- [Collected data entries]
_ _ _ _ _ _ _

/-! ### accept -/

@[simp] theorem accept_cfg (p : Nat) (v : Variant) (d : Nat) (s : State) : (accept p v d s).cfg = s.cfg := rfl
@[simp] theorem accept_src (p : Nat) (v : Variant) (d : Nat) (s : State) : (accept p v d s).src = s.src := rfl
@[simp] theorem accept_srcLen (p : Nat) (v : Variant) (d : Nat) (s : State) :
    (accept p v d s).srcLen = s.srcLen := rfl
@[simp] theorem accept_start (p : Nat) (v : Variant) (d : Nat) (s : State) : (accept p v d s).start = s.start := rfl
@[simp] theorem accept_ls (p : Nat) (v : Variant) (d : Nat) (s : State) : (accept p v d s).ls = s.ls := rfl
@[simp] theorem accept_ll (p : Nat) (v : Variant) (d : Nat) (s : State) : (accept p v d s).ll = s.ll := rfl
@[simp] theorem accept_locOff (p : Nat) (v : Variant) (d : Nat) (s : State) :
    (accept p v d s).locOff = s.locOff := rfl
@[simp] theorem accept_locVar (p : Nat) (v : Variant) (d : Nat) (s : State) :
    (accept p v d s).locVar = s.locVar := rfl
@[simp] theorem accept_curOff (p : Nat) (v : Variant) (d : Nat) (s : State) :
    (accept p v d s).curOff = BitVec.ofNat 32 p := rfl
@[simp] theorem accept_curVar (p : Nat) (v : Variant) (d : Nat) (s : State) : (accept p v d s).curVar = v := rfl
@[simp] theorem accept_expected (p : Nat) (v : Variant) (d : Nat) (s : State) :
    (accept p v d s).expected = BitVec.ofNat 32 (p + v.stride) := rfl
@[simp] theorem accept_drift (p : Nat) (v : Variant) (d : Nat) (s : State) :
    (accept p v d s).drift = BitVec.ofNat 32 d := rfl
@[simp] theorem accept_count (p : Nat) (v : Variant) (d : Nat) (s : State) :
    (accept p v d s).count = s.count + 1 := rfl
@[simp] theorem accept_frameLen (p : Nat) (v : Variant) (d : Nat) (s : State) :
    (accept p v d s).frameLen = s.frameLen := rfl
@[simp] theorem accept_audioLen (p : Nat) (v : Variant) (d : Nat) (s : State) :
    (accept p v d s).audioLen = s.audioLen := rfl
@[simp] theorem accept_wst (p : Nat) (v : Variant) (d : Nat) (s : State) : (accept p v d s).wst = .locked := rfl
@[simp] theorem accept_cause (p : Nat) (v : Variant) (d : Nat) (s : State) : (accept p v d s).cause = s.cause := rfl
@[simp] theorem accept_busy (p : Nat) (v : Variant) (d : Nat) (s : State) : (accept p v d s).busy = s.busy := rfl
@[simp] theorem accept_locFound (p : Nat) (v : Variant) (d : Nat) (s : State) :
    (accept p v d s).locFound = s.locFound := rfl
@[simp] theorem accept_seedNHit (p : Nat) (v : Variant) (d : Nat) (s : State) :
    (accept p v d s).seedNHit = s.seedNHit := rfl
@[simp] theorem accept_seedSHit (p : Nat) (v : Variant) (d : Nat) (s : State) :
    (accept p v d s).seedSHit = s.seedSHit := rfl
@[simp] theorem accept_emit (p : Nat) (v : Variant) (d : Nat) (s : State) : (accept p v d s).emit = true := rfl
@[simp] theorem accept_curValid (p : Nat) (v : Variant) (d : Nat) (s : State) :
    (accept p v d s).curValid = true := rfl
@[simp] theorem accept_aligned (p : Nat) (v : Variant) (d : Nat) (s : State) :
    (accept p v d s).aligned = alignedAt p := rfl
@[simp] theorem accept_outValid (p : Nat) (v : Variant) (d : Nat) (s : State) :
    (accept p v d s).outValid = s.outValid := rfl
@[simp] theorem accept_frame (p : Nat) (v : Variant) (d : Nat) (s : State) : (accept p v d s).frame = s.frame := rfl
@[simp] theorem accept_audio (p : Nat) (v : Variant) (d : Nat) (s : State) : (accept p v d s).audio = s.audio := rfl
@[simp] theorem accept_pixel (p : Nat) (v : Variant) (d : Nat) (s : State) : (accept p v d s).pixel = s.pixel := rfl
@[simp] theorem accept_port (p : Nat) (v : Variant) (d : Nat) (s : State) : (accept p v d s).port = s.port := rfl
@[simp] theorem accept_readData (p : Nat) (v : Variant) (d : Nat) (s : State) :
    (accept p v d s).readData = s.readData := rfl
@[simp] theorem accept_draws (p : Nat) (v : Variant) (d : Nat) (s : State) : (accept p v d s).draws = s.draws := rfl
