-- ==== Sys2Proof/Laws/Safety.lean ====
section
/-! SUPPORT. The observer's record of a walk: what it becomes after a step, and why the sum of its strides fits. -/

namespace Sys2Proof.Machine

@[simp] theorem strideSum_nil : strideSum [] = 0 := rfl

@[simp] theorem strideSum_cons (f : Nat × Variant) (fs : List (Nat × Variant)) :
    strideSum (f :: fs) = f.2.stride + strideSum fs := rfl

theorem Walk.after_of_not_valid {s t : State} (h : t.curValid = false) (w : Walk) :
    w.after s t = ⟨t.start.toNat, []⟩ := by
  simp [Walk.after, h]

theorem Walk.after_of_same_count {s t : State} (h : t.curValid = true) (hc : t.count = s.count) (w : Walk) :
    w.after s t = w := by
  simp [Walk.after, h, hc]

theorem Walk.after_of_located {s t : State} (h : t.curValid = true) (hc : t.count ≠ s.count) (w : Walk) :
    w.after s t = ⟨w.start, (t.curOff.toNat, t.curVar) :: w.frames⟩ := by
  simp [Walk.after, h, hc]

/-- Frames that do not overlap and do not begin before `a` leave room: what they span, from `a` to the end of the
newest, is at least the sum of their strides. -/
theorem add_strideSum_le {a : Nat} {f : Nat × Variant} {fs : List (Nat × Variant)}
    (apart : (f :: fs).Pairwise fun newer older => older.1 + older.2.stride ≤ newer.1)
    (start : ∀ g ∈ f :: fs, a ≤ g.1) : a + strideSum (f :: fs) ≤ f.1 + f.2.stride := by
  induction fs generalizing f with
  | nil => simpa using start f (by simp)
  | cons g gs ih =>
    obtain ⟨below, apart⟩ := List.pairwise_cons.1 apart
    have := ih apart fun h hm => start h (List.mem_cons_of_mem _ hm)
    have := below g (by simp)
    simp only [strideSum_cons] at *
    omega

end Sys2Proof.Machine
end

_ _ _ _ _ _ _

Reproduce only the lines above, starting at the line with "t.count ≠ s.count)" and ending at the line with "(apart : (f", exactly as written.

theorem Walk.after_of_located {s t : State} (h : t.curValid = true) (hc : t.count ≠ s.count) (w : Walk) :
    w.after s t = ⟨w.start, (t.curOff.toNat, t.curVar) :: w.frames⟩ := by
  simp [Walk.after, h, hc]

/-- Frames that do not overlap and do not begin before `a` leave room: what they span, from `a` to the end of the
newest, is at least the sum of their strides. -/
theorem add_strideSum_le {a : Nat} {f : Nat × Variant} {fs : List (Nat × Variant)}
    (apart : (f :: fs).Pairwise fun newer older => older.1 + older.2.stride ≤ newer.1)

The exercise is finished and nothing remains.